*** Block opens ***

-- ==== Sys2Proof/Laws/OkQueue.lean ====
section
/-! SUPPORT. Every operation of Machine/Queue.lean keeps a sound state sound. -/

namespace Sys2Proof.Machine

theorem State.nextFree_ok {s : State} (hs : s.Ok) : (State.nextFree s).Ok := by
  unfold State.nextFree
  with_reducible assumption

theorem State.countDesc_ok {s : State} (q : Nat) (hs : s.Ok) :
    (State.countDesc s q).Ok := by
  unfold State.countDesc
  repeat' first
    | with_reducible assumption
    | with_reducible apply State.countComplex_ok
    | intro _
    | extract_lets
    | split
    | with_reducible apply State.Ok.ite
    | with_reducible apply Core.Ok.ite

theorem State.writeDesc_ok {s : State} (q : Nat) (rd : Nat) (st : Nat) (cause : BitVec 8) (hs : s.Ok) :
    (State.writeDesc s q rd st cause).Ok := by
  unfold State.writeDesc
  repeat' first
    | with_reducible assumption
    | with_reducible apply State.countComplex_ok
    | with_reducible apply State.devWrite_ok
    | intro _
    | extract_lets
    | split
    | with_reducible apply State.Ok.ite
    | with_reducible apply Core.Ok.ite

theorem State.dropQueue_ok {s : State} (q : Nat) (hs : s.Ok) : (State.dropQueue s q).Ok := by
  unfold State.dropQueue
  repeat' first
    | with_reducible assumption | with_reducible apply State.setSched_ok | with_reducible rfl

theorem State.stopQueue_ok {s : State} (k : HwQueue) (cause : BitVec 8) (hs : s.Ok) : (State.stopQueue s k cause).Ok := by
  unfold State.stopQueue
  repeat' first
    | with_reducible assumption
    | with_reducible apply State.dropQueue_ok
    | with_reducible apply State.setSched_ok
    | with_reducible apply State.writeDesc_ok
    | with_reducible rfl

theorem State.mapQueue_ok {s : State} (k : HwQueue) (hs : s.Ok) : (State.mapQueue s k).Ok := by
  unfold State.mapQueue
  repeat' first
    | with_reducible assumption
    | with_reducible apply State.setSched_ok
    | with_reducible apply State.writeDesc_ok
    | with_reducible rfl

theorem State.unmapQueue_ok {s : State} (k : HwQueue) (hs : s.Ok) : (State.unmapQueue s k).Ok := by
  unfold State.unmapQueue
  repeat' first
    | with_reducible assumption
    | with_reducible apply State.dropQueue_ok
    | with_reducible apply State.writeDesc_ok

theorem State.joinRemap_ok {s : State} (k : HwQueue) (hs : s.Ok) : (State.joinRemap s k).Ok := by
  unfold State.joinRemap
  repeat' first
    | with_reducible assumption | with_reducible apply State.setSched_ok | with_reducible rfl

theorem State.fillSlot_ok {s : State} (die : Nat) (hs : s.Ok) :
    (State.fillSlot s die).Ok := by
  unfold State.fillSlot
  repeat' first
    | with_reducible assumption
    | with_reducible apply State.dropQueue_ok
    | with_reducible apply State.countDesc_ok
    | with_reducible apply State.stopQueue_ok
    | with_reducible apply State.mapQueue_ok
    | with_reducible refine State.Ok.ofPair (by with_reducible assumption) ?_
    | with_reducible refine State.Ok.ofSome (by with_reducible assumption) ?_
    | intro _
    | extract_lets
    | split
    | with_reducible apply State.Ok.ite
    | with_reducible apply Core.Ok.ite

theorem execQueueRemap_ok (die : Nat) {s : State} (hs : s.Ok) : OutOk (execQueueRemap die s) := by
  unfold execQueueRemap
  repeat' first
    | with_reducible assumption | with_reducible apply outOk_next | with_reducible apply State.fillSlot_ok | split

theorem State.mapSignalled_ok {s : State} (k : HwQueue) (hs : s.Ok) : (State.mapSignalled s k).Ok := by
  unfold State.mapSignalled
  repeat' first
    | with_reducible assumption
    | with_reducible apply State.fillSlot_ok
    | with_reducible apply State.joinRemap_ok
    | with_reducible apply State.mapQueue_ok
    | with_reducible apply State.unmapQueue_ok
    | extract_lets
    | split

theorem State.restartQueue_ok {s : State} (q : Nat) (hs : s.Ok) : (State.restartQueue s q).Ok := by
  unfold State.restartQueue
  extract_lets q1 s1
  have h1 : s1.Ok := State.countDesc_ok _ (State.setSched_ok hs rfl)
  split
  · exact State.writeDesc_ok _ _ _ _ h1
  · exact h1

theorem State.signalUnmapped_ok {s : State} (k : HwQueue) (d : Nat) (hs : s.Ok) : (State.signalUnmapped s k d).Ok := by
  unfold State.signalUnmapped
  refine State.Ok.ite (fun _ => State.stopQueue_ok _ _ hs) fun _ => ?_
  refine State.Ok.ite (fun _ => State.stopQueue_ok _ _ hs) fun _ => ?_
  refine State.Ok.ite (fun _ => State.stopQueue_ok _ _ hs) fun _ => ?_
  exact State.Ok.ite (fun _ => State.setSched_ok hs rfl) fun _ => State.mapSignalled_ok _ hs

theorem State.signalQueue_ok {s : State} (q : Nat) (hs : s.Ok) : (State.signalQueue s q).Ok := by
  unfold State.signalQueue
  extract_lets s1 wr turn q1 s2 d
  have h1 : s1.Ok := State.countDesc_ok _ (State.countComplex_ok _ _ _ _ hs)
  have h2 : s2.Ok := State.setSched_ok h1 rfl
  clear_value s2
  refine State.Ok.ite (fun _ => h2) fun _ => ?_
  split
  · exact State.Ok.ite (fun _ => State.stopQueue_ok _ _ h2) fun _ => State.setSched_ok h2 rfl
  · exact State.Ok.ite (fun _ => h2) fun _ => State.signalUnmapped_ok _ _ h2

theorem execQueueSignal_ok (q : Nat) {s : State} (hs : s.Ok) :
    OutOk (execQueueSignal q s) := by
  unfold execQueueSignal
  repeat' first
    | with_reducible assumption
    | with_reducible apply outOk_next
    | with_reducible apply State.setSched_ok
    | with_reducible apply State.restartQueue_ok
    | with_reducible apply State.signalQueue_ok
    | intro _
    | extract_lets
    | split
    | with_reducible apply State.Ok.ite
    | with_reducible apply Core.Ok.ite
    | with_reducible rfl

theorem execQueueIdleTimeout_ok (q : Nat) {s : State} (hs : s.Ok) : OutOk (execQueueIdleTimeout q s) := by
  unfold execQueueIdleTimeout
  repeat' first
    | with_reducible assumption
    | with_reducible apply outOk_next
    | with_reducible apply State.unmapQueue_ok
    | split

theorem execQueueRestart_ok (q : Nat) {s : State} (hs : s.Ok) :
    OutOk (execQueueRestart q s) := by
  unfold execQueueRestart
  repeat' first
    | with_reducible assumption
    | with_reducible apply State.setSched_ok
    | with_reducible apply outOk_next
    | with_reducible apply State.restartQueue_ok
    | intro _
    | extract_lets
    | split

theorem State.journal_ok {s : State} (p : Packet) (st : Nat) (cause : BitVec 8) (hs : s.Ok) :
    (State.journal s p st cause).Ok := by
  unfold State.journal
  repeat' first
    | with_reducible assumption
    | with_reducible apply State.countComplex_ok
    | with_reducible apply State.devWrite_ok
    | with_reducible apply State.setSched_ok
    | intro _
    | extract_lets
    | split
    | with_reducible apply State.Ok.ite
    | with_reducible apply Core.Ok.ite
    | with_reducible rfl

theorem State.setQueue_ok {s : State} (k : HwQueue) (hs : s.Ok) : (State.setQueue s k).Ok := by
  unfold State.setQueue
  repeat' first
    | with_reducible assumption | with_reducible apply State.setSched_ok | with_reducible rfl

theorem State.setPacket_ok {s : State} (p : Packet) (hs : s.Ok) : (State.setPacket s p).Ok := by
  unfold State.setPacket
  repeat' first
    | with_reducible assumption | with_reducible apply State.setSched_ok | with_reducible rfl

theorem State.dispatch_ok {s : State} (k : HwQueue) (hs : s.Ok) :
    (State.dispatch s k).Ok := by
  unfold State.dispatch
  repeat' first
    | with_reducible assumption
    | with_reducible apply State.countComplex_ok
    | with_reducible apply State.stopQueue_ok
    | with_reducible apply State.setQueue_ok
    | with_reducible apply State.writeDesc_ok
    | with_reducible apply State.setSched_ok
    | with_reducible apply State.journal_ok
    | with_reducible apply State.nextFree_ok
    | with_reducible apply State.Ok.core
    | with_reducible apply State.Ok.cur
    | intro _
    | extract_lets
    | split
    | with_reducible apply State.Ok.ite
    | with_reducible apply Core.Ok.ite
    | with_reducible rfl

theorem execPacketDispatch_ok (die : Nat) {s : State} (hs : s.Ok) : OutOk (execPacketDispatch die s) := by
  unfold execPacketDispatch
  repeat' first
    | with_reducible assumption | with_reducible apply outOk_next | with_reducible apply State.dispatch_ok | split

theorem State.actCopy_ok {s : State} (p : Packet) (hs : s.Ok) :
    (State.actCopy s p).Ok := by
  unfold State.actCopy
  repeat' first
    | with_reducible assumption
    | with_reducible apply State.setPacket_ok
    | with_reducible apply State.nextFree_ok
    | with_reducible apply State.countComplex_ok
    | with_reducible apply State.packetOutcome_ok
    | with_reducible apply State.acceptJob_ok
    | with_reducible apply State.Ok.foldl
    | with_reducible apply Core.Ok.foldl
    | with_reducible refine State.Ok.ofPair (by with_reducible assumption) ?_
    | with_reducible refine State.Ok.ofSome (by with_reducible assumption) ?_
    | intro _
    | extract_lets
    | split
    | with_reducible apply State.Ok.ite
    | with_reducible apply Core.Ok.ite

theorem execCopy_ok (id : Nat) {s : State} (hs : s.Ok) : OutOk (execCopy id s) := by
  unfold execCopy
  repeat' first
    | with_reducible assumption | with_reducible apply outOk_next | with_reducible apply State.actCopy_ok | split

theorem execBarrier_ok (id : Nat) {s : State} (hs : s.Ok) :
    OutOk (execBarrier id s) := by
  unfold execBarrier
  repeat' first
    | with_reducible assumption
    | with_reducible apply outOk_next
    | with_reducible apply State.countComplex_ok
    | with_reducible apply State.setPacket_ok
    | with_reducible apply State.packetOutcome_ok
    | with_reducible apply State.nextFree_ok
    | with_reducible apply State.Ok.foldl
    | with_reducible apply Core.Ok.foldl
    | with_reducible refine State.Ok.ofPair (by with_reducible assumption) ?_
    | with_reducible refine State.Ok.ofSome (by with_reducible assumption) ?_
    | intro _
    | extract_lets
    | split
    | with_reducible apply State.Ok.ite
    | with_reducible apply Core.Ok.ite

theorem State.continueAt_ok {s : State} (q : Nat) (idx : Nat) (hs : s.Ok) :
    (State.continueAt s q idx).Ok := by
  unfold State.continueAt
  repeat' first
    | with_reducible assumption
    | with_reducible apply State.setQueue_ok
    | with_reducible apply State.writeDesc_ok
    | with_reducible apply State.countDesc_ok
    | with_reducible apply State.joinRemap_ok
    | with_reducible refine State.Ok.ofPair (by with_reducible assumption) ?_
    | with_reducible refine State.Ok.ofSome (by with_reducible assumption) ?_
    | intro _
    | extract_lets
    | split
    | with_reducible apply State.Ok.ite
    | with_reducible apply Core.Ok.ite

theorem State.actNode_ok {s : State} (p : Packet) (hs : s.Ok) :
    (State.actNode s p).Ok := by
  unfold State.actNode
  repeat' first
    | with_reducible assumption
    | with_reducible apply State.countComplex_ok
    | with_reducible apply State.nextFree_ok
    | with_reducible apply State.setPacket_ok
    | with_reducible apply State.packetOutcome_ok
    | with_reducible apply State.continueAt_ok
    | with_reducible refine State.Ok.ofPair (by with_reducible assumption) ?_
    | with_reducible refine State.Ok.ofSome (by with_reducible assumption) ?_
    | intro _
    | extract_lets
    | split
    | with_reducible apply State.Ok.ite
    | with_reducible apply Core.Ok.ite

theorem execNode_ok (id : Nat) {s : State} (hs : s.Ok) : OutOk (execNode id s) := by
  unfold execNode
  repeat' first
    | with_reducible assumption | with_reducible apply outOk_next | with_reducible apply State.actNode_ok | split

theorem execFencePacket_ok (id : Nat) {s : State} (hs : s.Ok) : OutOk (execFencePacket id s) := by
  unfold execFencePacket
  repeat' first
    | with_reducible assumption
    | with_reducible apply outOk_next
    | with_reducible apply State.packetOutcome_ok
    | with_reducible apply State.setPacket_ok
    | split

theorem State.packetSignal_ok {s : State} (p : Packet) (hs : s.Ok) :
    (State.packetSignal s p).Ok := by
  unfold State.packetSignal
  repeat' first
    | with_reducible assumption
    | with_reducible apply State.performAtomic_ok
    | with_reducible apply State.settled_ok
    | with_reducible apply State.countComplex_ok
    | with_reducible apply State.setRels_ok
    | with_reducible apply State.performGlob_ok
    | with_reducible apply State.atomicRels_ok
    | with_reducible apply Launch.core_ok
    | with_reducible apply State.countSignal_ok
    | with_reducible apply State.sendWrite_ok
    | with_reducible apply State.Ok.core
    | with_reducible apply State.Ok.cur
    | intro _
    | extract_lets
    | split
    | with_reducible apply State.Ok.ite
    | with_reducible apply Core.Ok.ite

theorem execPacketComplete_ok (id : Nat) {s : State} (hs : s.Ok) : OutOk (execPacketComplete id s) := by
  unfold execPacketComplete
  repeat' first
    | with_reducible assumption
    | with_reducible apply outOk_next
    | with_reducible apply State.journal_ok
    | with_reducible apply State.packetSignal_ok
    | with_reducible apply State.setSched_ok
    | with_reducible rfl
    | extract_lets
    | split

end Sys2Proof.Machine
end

*** Block closes ***
*** Block opens ***

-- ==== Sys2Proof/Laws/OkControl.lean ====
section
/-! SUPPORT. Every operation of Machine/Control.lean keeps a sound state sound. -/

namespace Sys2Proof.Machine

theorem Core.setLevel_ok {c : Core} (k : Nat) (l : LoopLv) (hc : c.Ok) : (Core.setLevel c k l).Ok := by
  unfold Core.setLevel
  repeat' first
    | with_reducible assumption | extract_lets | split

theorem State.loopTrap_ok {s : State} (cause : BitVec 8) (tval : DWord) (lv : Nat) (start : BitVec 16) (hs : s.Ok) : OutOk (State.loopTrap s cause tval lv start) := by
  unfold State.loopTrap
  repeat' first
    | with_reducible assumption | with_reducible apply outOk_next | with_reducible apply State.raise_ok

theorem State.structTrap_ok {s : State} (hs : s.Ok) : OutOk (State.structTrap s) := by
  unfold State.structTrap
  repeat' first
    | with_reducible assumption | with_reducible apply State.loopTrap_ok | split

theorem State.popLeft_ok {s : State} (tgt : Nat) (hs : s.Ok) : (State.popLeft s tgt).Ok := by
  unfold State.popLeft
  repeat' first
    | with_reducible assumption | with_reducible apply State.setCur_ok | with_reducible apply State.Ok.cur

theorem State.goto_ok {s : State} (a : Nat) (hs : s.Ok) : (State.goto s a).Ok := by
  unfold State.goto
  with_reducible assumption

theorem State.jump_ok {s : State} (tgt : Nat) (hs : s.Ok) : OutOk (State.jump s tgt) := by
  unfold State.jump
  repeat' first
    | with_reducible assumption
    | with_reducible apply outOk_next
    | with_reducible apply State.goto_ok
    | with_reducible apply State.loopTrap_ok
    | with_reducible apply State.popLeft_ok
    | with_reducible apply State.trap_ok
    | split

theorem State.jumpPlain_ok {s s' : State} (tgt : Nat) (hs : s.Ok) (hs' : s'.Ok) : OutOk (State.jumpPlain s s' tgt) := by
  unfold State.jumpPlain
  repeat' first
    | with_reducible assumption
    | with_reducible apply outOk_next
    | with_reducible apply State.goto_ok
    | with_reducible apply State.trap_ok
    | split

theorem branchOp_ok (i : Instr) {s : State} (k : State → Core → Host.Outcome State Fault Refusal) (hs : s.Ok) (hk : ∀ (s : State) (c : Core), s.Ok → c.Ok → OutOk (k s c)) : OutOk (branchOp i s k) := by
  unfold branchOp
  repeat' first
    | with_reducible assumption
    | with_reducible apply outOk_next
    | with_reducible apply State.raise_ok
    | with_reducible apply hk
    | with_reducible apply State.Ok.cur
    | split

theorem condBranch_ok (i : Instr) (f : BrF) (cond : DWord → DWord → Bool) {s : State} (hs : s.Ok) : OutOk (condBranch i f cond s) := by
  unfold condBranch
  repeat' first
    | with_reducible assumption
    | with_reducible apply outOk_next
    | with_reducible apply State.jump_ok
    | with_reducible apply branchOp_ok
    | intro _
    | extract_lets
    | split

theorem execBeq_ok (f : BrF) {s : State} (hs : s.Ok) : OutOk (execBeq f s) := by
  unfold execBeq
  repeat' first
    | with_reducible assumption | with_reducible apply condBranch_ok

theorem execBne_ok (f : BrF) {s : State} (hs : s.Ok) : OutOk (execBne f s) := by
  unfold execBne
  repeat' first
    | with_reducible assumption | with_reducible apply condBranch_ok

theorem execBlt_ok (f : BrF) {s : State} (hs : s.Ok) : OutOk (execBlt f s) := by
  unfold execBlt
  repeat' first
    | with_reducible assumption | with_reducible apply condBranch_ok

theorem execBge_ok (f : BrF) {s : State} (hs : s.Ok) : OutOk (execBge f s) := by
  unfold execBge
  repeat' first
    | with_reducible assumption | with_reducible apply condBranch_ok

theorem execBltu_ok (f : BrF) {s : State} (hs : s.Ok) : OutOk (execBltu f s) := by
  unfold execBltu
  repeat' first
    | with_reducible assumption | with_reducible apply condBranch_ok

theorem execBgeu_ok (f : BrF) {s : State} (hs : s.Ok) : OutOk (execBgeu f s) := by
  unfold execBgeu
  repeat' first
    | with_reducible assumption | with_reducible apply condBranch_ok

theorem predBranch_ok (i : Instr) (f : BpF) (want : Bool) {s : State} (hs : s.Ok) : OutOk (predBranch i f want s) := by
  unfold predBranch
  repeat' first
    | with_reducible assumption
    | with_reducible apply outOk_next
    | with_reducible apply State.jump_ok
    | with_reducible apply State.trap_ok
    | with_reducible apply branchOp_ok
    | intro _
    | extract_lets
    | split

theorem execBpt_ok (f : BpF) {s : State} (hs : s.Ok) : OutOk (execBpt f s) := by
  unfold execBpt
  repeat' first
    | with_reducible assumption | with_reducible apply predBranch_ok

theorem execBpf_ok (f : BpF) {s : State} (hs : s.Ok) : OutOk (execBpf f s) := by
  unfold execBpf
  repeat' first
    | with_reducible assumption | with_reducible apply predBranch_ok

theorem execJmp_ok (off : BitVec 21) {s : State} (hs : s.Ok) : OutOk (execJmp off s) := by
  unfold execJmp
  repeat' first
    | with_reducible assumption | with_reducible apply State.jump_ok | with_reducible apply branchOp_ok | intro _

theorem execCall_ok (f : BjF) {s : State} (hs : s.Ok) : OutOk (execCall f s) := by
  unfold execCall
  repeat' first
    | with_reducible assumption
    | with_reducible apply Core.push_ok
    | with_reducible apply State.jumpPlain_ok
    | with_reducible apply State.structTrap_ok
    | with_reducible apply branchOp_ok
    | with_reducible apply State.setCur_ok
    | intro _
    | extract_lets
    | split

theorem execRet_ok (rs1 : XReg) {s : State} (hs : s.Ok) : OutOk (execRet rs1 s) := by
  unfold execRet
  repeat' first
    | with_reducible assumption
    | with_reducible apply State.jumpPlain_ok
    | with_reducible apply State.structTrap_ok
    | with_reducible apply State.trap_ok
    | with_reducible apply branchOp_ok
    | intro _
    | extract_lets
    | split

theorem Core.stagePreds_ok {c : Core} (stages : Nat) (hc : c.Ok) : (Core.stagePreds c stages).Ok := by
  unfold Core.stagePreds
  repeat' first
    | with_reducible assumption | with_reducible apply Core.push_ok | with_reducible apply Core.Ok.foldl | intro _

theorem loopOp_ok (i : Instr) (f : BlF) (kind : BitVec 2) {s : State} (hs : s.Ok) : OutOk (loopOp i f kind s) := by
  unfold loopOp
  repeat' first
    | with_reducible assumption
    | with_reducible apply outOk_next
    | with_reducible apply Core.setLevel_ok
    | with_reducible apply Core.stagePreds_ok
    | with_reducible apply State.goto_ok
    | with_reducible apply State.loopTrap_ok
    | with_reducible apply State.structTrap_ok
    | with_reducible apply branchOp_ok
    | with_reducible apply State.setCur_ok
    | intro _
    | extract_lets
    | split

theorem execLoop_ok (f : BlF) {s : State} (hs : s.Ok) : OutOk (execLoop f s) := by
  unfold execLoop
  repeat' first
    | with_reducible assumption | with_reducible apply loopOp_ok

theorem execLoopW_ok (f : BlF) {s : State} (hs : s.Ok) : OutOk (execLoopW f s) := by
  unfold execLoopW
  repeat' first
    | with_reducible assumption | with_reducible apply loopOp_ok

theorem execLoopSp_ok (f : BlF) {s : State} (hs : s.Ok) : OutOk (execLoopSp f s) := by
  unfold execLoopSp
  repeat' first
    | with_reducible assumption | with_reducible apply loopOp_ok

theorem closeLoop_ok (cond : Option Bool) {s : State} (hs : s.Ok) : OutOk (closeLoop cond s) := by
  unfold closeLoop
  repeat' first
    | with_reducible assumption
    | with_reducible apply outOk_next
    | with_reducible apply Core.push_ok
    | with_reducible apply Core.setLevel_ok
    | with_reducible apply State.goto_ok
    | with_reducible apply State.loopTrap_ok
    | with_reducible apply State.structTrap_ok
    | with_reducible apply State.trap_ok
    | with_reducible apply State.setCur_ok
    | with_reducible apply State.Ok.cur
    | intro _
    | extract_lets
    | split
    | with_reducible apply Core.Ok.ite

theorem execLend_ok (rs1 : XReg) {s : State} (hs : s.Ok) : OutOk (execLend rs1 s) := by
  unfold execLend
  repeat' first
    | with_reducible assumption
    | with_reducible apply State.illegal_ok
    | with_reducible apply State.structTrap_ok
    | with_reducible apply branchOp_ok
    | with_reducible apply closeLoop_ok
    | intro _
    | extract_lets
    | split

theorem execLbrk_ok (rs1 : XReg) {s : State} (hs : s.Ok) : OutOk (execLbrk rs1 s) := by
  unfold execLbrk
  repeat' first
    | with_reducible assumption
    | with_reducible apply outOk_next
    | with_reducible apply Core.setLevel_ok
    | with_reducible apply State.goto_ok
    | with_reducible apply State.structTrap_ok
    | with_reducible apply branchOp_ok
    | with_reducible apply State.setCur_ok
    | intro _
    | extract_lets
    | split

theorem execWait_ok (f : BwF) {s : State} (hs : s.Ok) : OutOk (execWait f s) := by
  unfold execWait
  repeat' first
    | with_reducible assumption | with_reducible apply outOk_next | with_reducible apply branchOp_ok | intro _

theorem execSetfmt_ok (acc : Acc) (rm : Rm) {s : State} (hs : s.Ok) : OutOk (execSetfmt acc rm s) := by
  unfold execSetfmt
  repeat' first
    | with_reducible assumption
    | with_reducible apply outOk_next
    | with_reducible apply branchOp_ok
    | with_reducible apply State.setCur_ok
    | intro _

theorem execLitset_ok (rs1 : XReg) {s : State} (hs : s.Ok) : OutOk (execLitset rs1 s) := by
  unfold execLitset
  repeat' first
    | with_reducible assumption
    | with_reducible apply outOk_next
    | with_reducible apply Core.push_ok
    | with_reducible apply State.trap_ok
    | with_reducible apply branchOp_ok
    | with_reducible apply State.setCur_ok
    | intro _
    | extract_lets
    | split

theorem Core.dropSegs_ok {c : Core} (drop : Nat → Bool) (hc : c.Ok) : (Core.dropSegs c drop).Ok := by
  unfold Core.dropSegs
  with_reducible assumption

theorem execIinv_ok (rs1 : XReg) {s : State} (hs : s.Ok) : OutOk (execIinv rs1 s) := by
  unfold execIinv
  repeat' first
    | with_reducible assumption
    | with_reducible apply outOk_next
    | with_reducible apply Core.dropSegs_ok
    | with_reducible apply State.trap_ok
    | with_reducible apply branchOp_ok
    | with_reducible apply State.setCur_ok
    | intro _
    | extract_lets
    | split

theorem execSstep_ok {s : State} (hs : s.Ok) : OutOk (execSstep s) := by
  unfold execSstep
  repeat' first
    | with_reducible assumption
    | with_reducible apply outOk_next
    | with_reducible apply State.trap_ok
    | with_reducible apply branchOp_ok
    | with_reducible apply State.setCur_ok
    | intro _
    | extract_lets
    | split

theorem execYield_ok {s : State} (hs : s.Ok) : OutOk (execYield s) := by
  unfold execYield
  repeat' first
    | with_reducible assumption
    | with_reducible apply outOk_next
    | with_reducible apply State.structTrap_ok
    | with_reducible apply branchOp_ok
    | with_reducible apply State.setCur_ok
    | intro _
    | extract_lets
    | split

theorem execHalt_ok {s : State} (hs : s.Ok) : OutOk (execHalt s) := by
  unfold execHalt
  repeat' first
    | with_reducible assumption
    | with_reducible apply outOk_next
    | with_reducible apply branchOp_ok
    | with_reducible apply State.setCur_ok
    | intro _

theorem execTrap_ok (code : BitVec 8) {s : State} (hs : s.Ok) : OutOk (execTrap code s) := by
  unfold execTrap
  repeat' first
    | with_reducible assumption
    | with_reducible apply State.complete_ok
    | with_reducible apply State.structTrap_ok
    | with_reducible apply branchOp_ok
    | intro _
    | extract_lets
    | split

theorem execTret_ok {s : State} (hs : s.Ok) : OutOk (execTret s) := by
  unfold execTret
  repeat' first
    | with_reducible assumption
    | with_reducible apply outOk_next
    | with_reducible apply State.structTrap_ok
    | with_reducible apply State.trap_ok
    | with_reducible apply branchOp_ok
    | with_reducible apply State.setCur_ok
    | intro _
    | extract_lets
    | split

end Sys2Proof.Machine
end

*** Block closes ***

**Goal of the exercise**:
When a line in the material above holds the word "execRet", count it; report only the total.

**Exercise solution**:
2